(Extracted data entries)
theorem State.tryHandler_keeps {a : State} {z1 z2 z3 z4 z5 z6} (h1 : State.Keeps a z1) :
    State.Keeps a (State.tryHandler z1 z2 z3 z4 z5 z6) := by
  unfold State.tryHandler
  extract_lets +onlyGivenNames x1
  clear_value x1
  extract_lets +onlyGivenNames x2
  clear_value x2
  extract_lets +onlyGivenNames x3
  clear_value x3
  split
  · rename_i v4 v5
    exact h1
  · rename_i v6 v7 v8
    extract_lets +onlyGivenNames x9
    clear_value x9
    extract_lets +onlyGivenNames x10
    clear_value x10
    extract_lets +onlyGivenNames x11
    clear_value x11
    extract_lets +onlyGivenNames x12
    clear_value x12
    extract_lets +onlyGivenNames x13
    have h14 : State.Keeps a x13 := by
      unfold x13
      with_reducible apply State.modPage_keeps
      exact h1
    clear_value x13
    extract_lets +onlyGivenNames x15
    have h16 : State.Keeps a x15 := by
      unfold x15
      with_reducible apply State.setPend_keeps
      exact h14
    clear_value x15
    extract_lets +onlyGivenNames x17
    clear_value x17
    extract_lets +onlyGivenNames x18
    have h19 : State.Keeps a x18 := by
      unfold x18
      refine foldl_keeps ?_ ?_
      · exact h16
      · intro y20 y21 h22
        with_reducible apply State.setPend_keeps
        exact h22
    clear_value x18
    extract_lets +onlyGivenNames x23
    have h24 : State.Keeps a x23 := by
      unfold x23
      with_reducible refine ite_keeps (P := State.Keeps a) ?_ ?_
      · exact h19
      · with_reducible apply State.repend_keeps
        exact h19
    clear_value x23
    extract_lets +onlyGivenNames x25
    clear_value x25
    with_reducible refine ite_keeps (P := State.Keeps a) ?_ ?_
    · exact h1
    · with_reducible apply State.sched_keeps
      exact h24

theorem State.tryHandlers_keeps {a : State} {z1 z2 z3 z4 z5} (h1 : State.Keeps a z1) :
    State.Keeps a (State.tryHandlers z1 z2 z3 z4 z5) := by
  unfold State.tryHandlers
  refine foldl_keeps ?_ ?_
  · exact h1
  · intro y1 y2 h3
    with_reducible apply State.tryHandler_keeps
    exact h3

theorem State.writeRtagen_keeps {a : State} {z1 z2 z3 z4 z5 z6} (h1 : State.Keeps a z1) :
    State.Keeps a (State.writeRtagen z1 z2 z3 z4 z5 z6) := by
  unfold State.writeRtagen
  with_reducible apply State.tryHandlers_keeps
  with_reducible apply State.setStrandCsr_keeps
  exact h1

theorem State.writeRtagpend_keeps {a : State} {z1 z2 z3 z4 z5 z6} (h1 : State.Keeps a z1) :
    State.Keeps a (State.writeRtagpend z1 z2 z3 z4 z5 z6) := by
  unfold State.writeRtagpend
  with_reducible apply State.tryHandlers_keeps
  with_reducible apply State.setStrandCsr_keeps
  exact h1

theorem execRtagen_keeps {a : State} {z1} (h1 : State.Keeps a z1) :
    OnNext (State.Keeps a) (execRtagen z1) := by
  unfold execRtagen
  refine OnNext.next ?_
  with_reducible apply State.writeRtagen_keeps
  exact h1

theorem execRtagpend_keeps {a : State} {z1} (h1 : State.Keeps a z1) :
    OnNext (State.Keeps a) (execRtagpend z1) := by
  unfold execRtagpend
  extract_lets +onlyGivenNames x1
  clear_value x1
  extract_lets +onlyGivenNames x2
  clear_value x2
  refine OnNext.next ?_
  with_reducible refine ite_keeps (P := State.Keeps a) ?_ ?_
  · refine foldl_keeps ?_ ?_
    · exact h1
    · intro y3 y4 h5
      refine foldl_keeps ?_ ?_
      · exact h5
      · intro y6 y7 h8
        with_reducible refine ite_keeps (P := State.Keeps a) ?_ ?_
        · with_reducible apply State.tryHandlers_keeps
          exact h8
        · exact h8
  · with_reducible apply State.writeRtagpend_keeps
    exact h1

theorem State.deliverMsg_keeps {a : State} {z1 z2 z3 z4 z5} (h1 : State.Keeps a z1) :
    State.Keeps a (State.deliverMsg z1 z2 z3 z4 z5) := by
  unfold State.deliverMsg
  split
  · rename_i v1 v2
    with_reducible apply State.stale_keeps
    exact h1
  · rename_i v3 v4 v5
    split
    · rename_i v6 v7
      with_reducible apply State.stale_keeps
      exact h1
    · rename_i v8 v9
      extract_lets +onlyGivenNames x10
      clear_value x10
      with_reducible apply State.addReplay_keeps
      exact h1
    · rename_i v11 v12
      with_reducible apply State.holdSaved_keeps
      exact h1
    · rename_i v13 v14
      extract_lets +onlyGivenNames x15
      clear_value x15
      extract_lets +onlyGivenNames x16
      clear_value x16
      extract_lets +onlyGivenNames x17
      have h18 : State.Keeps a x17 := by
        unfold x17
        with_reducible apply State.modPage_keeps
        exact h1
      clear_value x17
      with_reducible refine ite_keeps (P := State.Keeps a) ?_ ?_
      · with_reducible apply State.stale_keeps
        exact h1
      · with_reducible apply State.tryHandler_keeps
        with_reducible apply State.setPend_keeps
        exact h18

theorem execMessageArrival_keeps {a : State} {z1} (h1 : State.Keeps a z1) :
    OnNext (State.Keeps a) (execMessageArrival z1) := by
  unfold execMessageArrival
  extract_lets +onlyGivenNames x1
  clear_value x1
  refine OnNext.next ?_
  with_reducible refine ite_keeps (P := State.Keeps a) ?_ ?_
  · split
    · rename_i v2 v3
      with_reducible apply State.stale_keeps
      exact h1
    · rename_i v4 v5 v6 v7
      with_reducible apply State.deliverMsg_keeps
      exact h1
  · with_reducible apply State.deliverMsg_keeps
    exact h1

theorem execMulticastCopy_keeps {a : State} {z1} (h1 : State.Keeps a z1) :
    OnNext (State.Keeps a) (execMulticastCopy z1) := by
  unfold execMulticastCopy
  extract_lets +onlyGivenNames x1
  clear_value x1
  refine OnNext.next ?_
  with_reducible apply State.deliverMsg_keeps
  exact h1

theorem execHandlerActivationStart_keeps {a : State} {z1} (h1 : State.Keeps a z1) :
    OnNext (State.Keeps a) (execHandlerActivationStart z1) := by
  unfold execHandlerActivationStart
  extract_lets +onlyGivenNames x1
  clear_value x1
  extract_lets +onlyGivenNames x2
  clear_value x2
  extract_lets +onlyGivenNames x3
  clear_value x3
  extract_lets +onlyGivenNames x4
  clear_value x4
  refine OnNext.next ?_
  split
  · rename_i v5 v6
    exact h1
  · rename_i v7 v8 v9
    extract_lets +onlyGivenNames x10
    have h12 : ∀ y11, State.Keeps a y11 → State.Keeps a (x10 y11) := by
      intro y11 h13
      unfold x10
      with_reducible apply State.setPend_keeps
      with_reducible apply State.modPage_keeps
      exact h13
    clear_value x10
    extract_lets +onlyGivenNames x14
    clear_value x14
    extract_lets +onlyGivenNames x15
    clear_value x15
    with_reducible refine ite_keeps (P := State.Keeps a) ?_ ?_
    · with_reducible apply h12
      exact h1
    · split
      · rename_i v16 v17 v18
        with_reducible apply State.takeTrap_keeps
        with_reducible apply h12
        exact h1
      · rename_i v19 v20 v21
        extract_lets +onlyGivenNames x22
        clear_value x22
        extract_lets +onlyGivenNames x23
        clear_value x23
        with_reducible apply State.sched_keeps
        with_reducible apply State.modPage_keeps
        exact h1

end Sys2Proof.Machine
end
--
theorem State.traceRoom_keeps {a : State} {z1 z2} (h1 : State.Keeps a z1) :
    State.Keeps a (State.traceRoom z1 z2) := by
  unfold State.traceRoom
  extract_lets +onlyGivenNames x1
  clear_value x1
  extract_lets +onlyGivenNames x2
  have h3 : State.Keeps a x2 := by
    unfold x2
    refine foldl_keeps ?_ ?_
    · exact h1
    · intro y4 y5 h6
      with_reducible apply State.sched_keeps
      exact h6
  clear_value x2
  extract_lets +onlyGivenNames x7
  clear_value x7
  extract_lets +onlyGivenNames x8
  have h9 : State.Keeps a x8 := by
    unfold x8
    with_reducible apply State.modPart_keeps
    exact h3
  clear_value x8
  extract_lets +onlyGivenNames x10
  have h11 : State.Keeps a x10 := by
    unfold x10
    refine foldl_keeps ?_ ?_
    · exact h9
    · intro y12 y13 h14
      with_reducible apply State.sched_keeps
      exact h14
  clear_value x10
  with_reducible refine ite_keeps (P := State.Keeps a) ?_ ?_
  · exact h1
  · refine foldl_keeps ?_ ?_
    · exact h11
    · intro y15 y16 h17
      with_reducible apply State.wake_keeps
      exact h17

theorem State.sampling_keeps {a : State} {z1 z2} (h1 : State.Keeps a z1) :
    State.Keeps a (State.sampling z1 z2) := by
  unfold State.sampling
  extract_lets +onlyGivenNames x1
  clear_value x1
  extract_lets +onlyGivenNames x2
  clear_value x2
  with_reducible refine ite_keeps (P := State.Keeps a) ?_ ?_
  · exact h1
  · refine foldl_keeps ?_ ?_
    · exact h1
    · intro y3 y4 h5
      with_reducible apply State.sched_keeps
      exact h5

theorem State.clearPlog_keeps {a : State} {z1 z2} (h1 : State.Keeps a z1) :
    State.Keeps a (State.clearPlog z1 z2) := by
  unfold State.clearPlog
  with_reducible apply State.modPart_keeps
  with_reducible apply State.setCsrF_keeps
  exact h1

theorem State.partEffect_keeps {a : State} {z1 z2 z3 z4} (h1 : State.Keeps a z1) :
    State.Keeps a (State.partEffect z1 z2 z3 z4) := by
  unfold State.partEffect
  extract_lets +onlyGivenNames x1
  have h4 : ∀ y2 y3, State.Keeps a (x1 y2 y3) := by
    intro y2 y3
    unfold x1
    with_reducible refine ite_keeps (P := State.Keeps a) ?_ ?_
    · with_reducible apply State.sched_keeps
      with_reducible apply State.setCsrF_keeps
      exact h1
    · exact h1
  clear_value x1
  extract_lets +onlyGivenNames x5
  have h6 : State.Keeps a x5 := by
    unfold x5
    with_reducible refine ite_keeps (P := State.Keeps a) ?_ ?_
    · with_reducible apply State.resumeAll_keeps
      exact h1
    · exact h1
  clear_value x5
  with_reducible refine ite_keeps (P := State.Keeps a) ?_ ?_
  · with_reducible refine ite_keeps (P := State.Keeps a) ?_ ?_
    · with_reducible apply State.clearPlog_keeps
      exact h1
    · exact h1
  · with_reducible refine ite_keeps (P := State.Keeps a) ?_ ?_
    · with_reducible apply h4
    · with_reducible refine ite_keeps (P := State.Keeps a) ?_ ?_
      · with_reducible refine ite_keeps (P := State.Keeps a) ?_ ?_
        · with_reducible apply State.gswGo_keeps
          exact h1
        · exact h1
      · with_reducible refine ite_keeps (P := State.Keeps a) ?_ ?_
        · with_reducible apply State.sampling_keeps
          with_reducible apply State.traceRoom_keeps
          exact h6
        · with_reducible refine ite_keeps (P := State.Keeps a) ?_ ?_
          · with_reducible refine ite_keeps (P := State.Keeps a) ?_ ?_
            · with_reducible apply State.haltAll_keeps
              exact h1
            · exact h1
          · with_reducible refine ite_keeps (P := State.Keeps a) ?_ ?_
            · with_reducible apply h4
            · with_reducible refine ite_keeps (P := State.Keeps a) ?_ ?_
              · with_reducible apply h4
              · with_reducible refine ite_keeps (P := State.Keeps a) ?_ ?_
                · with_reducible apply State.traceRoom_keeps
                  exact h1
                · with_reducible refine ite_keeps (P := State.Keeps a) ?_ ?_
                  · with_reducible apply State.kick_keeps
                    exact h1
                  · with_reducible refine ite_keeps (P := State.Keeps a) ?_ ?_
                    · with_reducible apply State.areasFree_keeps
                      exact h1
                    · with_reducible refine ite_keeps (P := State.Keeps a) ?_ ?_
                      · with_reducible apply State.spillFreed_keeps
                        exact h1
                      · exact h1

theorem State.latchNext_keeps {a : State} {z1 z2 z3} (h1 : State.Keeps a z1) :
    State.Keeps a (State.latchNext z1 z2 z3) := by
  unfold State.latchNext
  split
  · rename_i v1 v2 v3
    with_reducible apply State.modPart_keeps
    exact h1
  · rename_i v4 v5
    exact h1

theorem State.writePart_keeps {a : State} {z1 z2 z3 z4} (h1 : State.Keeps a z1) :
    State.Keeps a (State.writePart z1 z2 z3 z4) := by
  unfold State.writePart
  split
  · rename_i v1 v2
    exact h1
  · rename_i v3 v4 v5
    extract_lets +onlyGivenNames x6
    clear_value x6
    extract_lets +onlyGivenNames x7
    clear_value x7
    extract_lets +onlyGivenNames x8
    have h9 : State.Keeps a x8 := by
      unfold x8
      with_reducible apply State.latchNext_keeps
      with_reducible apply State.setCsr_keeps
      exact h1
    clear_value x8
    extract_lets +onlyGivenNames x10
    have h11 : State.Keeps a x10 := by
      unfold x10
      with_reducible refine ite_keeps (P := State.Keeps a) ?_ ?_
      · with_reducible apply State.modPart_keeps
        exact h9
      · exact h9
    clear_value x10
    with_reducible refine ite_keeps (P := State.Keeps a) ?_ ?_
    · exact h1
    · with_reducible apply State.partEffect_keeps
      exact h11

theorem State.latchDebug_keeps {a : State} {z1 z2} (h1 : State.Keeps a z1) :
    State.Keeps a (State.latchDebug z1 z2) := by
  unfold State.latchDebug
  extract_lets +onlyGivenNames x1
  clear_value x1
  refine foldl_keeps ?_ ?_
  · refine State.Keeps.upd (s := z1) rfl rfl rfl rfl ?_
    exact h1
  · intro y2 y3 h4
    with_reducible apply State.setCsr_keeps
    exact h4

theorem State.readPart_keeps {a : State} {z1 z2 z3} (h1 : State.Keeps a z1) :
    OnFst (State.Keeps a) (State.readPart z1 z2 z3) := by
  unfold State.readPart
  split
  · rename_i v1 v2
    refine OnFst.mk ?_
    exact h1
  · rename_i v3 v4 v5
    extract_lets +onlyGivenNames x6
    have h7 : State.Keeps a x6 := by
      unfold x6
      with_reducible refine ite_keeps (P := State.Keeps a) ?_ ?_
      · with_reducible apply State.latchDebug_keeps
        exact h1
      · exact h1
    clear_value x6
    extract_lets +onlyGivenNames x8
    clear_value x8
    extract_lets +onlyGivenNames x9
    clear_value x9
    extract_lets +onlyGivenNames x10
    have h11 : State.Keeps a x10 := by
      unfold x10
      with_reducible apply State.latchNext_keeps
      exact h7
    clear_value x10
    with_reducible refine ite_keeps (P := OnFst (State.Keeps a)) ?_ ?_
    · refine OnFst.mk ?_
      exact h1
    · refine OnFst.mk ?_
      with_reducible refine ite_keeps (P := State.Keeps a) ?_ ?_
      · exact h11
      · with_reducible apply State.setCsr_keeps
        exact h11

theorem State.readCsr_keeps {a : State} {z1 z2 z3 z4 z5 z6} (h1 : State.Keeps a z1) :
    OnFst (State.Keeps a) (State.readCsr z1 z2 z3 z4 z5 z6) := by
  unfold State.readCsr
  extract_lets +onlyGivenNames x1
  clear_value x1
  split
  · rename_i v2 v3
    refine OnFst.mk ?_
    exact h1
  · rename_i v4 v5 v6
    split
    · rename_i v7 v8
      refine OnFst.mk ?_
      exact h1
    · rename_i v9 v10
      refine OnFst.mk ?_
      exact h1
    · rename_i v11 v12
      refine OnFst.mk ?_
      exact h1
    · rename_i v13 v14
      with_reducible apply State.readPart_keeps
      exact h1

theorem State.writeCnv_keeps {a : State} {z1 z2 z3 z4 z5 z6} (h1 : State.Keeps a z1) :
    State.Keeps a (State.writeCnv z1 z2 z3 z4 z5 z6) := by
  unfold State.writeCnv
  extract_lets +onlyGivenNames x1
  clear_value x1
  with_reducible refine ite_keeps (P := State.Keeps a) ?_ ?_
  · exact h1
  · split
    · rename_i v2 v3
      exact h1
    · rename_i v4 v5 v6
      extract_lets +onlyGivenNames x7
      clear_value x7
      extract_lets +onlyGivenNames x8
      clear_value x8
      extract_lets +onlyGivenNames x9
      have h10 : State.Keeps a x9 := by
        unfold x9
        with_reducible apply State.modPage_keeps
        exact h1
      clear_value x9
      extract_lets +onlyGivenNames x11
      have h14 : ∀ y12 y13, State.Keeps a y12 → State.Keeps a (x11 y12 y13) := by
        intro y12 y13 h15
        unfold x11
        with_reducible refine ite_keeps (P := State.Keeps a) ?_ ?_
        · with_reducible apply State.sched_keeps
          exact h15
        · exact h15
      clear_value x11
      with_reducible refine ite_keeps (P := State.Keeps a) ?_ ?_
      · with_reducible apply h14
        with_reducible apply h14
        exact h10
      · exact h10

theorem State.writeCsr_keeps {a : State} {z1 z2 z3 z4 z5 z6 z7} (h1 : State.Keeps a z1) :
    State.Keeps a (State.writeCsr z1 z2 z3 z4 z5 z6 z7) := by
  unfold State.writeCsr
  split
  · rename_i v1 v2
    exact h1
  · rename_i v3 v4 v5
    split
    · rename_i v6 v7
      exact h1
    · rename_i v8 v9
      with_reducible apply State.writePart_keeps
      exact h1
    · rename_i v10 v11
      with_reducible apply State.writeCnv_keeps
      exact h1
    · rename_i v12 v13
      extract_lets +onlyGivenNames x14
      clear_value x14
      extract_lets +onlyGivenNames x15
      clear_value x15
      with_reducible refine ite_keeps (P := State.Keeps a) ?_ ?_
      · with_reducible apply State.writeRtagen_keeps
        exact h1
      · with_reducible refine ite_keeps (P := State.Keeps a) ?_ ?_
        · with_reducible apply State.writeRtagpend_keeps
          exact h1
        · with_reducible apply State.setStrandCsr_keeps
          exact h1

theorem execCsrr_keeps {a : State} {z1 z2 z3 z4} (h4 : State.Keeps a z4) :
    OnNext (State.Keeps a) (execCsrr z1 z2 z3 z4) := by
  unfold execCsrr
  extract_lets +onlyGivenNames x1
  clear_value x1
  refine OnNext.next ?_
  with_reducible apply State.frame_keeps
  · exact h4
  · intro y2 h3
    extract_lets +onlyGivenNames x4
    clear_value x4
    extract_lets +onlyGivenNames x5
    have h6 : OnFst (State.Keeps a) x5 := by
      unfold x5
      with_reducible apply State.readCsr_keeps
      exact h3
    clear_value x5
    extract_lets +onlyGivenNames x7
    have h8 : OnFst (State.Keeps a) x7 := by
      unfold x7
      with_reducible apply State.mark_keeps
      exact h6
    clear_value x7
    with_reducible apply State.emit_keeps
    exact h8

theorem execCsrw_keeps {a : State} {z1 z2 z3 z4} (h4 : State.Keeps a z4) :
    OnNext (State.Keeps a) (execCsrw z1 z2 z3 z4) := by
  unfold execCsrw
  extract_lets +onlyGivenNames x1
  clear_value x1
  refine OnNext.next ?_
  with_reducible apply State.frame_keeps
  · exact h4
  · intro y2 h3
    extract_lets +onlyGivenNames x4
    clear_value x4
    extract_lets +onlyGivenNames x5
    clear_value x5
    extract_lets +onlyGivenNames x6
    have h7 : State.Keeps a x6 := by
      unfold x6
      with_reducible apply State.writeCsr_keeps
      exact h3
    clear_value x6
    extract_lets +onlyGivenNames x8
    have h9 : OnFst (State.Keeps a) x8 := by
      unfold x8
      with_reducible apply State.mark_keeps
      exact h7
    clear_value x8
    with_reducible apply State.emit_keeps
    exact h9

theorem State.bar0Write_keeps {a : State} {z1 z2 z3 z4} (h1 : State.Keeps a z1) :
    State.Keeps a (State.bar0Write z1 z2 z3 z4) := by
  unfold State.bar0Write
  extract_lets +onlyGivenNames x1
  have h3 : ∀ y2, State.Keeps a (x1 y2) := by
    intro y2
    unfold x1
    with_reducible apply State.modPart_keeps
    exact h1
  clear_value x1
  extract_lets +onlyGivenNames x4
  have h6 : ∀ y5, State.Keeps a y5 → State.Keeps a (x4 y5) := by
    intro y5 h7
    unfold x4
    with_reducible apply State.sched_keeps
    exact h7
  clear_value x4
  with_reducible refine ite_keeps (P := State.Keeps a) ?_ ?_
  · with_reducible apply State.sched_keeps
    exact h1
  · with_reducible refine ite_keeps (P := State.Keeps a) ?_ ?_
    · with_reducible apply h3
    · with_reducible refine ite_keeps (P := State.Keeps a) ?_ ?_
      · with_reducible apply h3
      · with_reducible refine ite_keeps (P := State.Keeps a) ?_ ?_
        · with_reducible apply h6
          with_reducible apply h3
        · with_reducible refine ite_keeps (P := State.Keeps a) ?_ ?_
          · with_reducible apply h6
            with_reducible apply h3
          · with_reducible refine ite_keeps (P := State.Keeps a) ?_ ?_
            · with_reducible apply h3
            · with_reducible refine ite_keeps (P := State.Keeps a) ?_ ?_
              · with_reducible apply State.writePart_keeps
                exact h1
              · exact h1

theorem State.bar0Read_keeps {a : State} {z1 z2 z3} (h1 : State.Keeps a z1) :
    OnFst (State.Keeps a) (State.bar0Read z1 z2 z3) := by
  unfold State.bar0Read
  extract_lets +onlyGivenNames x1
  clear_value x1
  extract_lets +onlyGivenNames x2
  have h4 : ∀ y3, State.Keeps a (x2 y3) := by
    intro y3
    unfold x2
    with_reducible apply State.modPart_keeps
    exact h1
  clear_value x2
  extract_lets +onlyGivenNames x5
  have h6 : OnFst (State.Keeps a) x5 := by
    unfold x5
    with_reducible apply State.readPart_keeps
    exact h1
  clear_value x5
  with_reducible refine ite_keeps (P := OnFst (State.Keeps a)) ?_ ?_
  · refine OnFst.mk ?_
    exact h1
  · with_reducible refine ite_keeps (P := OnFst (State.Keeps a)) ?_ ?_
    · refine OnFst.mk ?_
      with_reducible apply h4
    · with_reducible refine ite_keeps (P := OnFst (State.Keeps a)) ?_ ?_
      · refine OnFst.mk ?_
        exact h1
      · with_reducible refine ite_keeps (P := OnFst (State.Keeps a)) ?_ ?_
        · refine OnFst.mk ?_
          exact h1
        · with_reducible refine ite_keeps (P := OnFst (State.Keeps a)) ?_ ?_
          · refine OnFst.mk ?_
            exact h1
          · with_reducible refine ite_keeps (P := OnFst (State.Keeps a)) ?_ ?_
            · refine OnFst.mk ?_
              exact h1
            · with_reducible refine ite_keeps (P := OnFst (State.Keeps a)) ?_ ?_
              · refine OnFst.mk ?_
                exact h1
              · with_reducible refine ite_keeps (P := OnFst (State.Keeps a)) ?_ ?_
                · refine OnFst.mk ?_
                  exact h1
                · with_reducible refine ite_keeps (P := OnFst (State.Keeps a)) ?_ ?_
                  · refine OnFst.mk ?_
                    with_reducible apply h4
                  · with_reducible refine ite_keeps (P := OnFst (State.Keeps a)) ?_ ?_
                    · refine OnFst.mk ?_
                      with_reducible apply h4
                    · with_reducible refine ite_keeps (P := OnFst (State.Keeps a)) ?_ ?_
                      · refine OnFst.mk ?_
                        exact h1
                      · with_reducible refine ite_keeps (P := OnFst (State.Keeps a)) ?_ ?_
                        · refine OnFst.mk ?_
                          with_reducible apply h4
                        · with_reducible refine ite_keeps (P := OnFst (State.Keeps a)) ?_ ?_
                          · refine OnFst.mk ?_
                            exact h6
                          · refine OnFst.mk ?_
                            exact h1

TASK
Using the entries above, repeat only the lines from the one containing "unfold State.partEffect" through the one containing "with_reducible apply State.resumeAll_keeps", end lines included.

EXERCISE OUTPUT
  unfold State.partEffect
  extract_lets +onlyGivenNames x1
  have h4 : ∀ y2 y3, State.Keeps a (x1 y2 y3) := by
    intro y2 y3
    unfold x1
    with_reducible refine ite_keeps (P := State.Keeps a) ?_ ?_
    · with_reducible apply State.sched_keeps
      with_reducible apply State.setCsrF_keeps
      exact h1
    · exact h1
  clear_value x1
  extract_lets +onlyGivenNames x5
  have h6 : State.Keeps a x5 := by
    unfold x5
    with_reducible refine ite_keeps (P := State.Keeps a) ?_ ?_
    · with_reducible apply State.resumeAll_keeps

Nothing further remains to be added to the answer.